Required work — Begin at the line containing "(if c.arFast p.2 then (tdm" in the data below and go on through the line containing "let on := fun", repeating each line exactly; include both ends and no other line.

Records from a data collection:
/-- What the playback rings play in a frame, by slot code (0x400 more for the second frame of a 96 kHz port), and the
rings moved on. -/
def Chip.playback (c : Chip) (f : Nat) : List (Nat × Int) × Chip :=
  let on := c.ale.rings.filter (fun p => arPlay p.2 && !p.2.data.isEmpty)
  let tdm := fun (l : List (Nat × Int)) => l.filter (fun x => isTdm x.1)
  let l := on.flatMap (fun p => tdm (arNow p.2) ++
    (if c.arFast p.2 then (tdm (arNow { p.2 with data := p.2.data.drop (4 * arCH p.2) })).map (fun x => (x.1 + 0x400, x.2)) else [])) ++
    (c.ale.rings.filter (fun p => arPlay p.2)).flatMap (fun p => c.mixHeard f p.2)
  let go := fun (p : Nat × AleRing) => if arPlay p.2 then (p.1, { p.2 with data := p.2.data.drop (4 * arCH p.2 * (if c.arFast p.2 then 2 else 1)) }) else p
  (l, { c with ale := { c.ale with rings := c.ale.rings.map go } })

/-- The output words of a step: speakers with what plays on them, and the other playback slots (R242, R255). -/
def Chip.mixOut (c : Chip) (anti : List Int) (play : List (Nat × Int)) : AMap W32 × Nat :=
  let p := c.ale.params
  let spk := if p.isEmpty then [] else (List.range (apS p)).map (apSpk p)
  let on := fun n => (play.filter (fun x => x.1 == n)).foldl (fun a x => a + x.2) (0 : Int)
  let outs := spk.mapIdx (fun i n => (n, sat31 (anti.getD i 0 + on n)))
  let rest := (play.filter (fun x => !spk.contains x.1 && c.slotStands x.1)).map (fun x => (x.1, (x.2, 0)))
  ((outs ++ rest).foldl (fun m x => AMap.set m x.1 (c.slotWord x.1 (BitVec.ofInt 32 x.2.1))) [], sumOf (outs.map (·.2.2)))

/-- The edge of this frame has not had its step. -/
def Chip.stepDue (c : Chip) : Bool := match c.ale.frame with
  | some g => g != frameOf c.now
  | none => true

/-- The step of a frame has begun. -/
def Chip.atFrame (c : Chip) (f : Nat) : Chip := { c with ale := { c.ale with frame := some f } }

/-- The engine goes from stopped or disabled to running: histories from zero, the coefficients those at the stop (R260). -/
def Chip.aleStart (c : Chip) : Chip := c.aleClear.setFld ALE_STATUS ALE_STATUS.STATE 1

/-- A running engine's step of frame `f`: the outputs of the step before reach their slots, the loop runs, playback is
mixed in, and the capture rings take their samples. -/
def Chip.aleRun (c : Chip) (f : Nat) (even odd : List (Nat × W32)) : Chip :=
  let beams := c.ale.beams
  let c := { c with ale := { c.ale with driven := c.ale.held } }
  let (anti, c) := c.loopStep f even
  let (play, c) := c.playback f
  let (held, n) := c.mixOut anti play
  let c := { c with ale := { c.ale with held := held } }
  let c := (c.count ALE_SAT ALE_SAT.COUNT n).count ALE_SAMPLES ALE_SAMPLES.COUNT 1
  c.capture f even odd anti beams

/-- R242: the step at a frame edge, while the part is Active (R241).  The outputs of the step before reach their slots.  An
engine whose function or EN is off stops, and one that is on again starts. -/
def aleStep (even odd : List (Nat × W32)) (c : Chip) : Chip :=
  let f := frameOf c.now
  if c.power.mode ≠ PartMode.active ∨ !c.stepDue then c
  else
    let c := c.atFrame f
    let st := c.fld ALE_STATUS ALE_STATUS.STATE
    if c.aleOff then (if st = 2 then c else c.aleStop 2)
    else if !c.flag ALE_CTRL ALE_CTRL.EN then (if st = 0 then c else c.aleStop 0)
    else (if st = 1 then c else c.aleStart).aleRun f even odd

def execAleStep (even odd : List (Nat × W32)) (s : State) : Host.Outcome State Fault Refusal := s.on (aleStep even odd)

/-- What DIV_ACTION asks of a divergence: the loop freezes, and its filters are restored or its outputs muted. -/
def Chip.aleFreeze (c : Chip) : Chip :=
  let c := { c with ale := { c.ale with diverged := none } }.setFld ALE_STATUS ALE_STATUS.FROZEN 1
  match bitsOf (apU c.ale.params 12 4) 4 3 with
  | 1 => { c with ale := { c.ale with w := c.ale.w0 } }
  | 2 => c.setFld ALE_STATUS ALE_STATUS.MUTED 1
  | _ => c

/-- R248: the action of a divergence at the frame edge after it; a load at that edge is taken instead. -/
def divergence (c : Chip) : Chip :=
  match c.ale.diverged with
  | none => c
  | some f => if frameOf c.now = f ∨ c.ale.bank.isSome then c else c.aleFreeze

def execDivergence (s : State) : Host.Outcome State Fault Refusal := s.on divergence

/-! ### Blocks and records (R254 to R256) -/

/-- Flags of acoustic records. -/
def Chip.aleFlags (c : Chip) (late div : Bool) (q : Nat) : Nat :=
  flValid + flHoldover q + c.partFlags + b2n late * 2 ^ 16 + c.fld ALE_STATUS ALE_STATUS.FROZEN * 2 ^ 17 + c.fld ALE_STATUS ALE_STATUS.MUTED * 2 ^ 18 + b2n div * 2 ^ 19

/-- Every sample of a capture ring's block is in, and the edge after the last has come. -/
def Chip.blockDone (c : Chip) (r : AleRing) : Bool :=
  !arPlay r && (match r.marks[arBlock r - 1]? with
    | some m => m.frame != frameOf c.now
    | none => false)

/-- A capture block written, with its record; the ring goes on to the next. -/
def Chip.endBlock (c : Chip) (n : Nat) (r : AleRing) : Chip :=
  let b := arBlock r
  let k := r.block
  let s := c.aleSlice
  let marks := r.marks.take b
  let q := (marks.map (·.quality)).foldl max c.quality
  let c := (c.saveRange aleMaster s (arBuf r k) (r.data.take (arBlockBytes r))).2.2
  let v := frameEdge ((marks.head?.map (·.frame)).getD 0)
  let fl := c.aleFlags (marks.any (·.missing)) (marks.any (·.diverged)) q
  let body := leBytes 8 (arBuf r k) ++ leBytes 4 b ++ leBytes 1 (arCH r) ++ List.replicate 19 0
  let c := c.putRecord aleMaster s (arU r 16 8) (arU r 14 1) k (arU r 12 2) (recordHead v (timeSince c.now v) (0x1300 + n) 0 q k fl 32 ++ body)
  c.updRing n (fun r => { r with block := k + 1, data := r.data.drop (arBlockBytes r), marks := r.marks.drop b })

/-- R254: a capture block is complete in the frame edge after its last sample. -/
def captureBlock (n : Nat) (c : Chip) : Chip :=
  match AMap.get? c.ale.rings n with
  | none => c
  | some r => if c.blockDone r then c.endBlock n r else c

def execCaptureBlock (ring : Nat) (s : State) : Host.Outcome State Fault Refusal := s.on (captureBlock ring)

/-- R255: the next block is fetched once the producer has written it and the one before has started. -/
def playbackFetch (n : Nat) (c : Chip) : Chip :=
  match AMap.get? c.ale.rings n with
  | none => c
  | some r =>
    if !arPlay r ∨ r.fetched.isSome ∨ syncCount (c.sync (arU r 12 2)) < r.block + 1 then c
    else match c.loadRange aleMaster c.aleSlice (arBuf r r.block) (arBlockBytes r) with
      | (.ok, b, c) => c.updRing n (fun r => { r with fetched := some b })
      | (_, _, c) => c

def execPlaybackFetch (ring : Nat) (s : State) : Host.Outcome State Fault Refusal := s.on (playbackFetch ring)

/-- A block begins to play; without one, zeros play and the underrun is counted. -/
def Chip.startBlock (c : Chip) (n : Nat) (r : AleRing) : Chip :=
  let b := r.fetched.getD (List.replicate (arBlockBytes r) 0)
  let c := if r.fetched.isSome then c else c.count ALE_UNDERRUN ALE_UNDERRUN.COUNT 1
  c.updRing n (fun r => { r with block := r.block + 1, data := b, fetched := none })

/-- R255: a block's first frame edge: it plays, or zeros play in its place. -/
def playbackBlockStart (n : Nat) (c : Chip) : Chip :=
  match AMap.get? c.ale.rings n with
  | none => c
  | some r =>
    if !arPlay r ∨ frameOf c.now < c.arFrame r r.block then c else c.startBlock n r

def execPlaybackBlockStart (ring : Nat) (s : State) : Host.Outcome State Fault Refusal := s.on (playbackBlockStart ring)

/-- The status record, and its counts begun again. -/
def Chip.putStatus (c : Chip) : Chip :=
  let a := c.ale
  let p := a.params
  let q := max a.statQuality c.quality
  let body := (List.range 8).flatMap (fun m => leBytes 4 (c.reg (ALE_ERRPWR m)))
  let b := recordHead a.statFirst (timeSince c.now a.statFirst) 0x1310 0 q a.statSeq (c.aleFlags false a.statDiv q) 32 ++ body
  let c := { c with ale := { a with statSteps := 0, statDiv := false, statQuality := 0, statSeq := a.statSeq + 1 } }
  c.putRecord aleMaster c.aleSlice (apU p 140 8) (apU p 148 1) a.statSeq (apU p 150 2) b

/-- R256: a status record at the end of each STAT_BLOCK. -/
def statusRecord (c : Chip) : Chip :=
  if c.ale.params.isEmpty ∨ c.ale.statSteps < apU c.ale.params 152 4 then c else c.putStatus

def execStatusRecord (s : State) : Host.Outcome State Fault Refusal := s.on statusRecord

/-! ### IEEE 1722 (R257) -/

/-- The listeners of a stream. -/
def Chip.listeners (c : Chip) (stream : Nat) : List Nat :=
  (List.range 8).filter (fun i => bitOf (c.fld ALE_1722_CTRL ALE_1722_CTRL.EN) i && c.reg (ALE_1722_SID i) == stream)

/-- Samples heard from presentation time `time` on, those of frames gone by left out. -/
def Chip.hear (c : Chip) (i channels time : Nat) (samples : List (List W32)) : Chip :=
  let f0 := frameFrom time
  let cur := c.ale.frame.getD (frameOf c.now)
  let l := (samples.zipIdx.map (fun x => (i, f0 + x.2, x.1.take channels))).filter (fun x => decide (cur < x.2.1))
  { c with ale := { c.ale with heard := c.ale.heard ++ l } }

/-- An AVTP frame at one listener: a format it takes, or its samples are dropped and counted. -/
def Chip.avtpAt (c : Chip) (i bits rate channels time : Nat) (samples : List (List W32)) : Chip :=
  if (bits ≠ 24 ∧ bits ≠ 32) ∨ rate ≠ 48000 ∨ channels = 0 ∨ 8 < channels then
    c.count ALE_LATE_1722 ALE_LATE_1722.COUNT (samples.length * channels)
  else c.hear i channels time samples

/-- An AVTP frame goes to every listener of its stream.  `samples` holds one list of channel words for each sample time, from
presentation time `time` on. -/
def avtpFrame (stream bits rate channels time : Nat) (samples : List (List W32)) (c : Chip) : Chip :=
  (c.listeners stream).foldl (fun c i => c.avtpAt i bits rate channels time samples) c

def execAvtpFrame (stream : W64) (bits rate channels time : Nat) (samples : List (List W32)) (s : State) : Host.Outcome State Fault Refusal :=
  s.on (avtpFrame stream.toNat bits rate channels time samples)

end Sys2Proof.Machine
end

Exercise result —
    (if c.arFast p.2 then (tdm (arNow { p.2 with data := p.2.data.drop (4 * arCH p.2) })).map (fun x => (x.1 + 0x400, x.2)) else [])) ++
    (c.ale.rings.filter (fun p => arPlay p.2)).flatMap (fun p => c.mixHeard f p.2)
  let go := fun (p : Nat × AleRing) => if arPlay p.2 then (p.1, { p.2 with data := p.2.data.drop (4 * arCH p.2 * (if c.arFast p.2 then 2 else 1)) }) else p
  (l, { c with ale := { c.ale with rings := c.ale.rings.map go } })

/-- The output words of a step: speakers with what plays on them, and the other playback slots (R242, R255). -/
def Chip.mixOut (c : Chip) (anti : List Int) (play : List (Nat × Int)) : AMap W32 × Nat :=
  let p := c.ale.params
  let spk := if p.isEmpty then [] else (List.range (apS p)).map (apSpk p)
  let on := fun n => (play.filter (fun x => x.1 == n)).foldl (fun a x => a + x.2) (0 : Int)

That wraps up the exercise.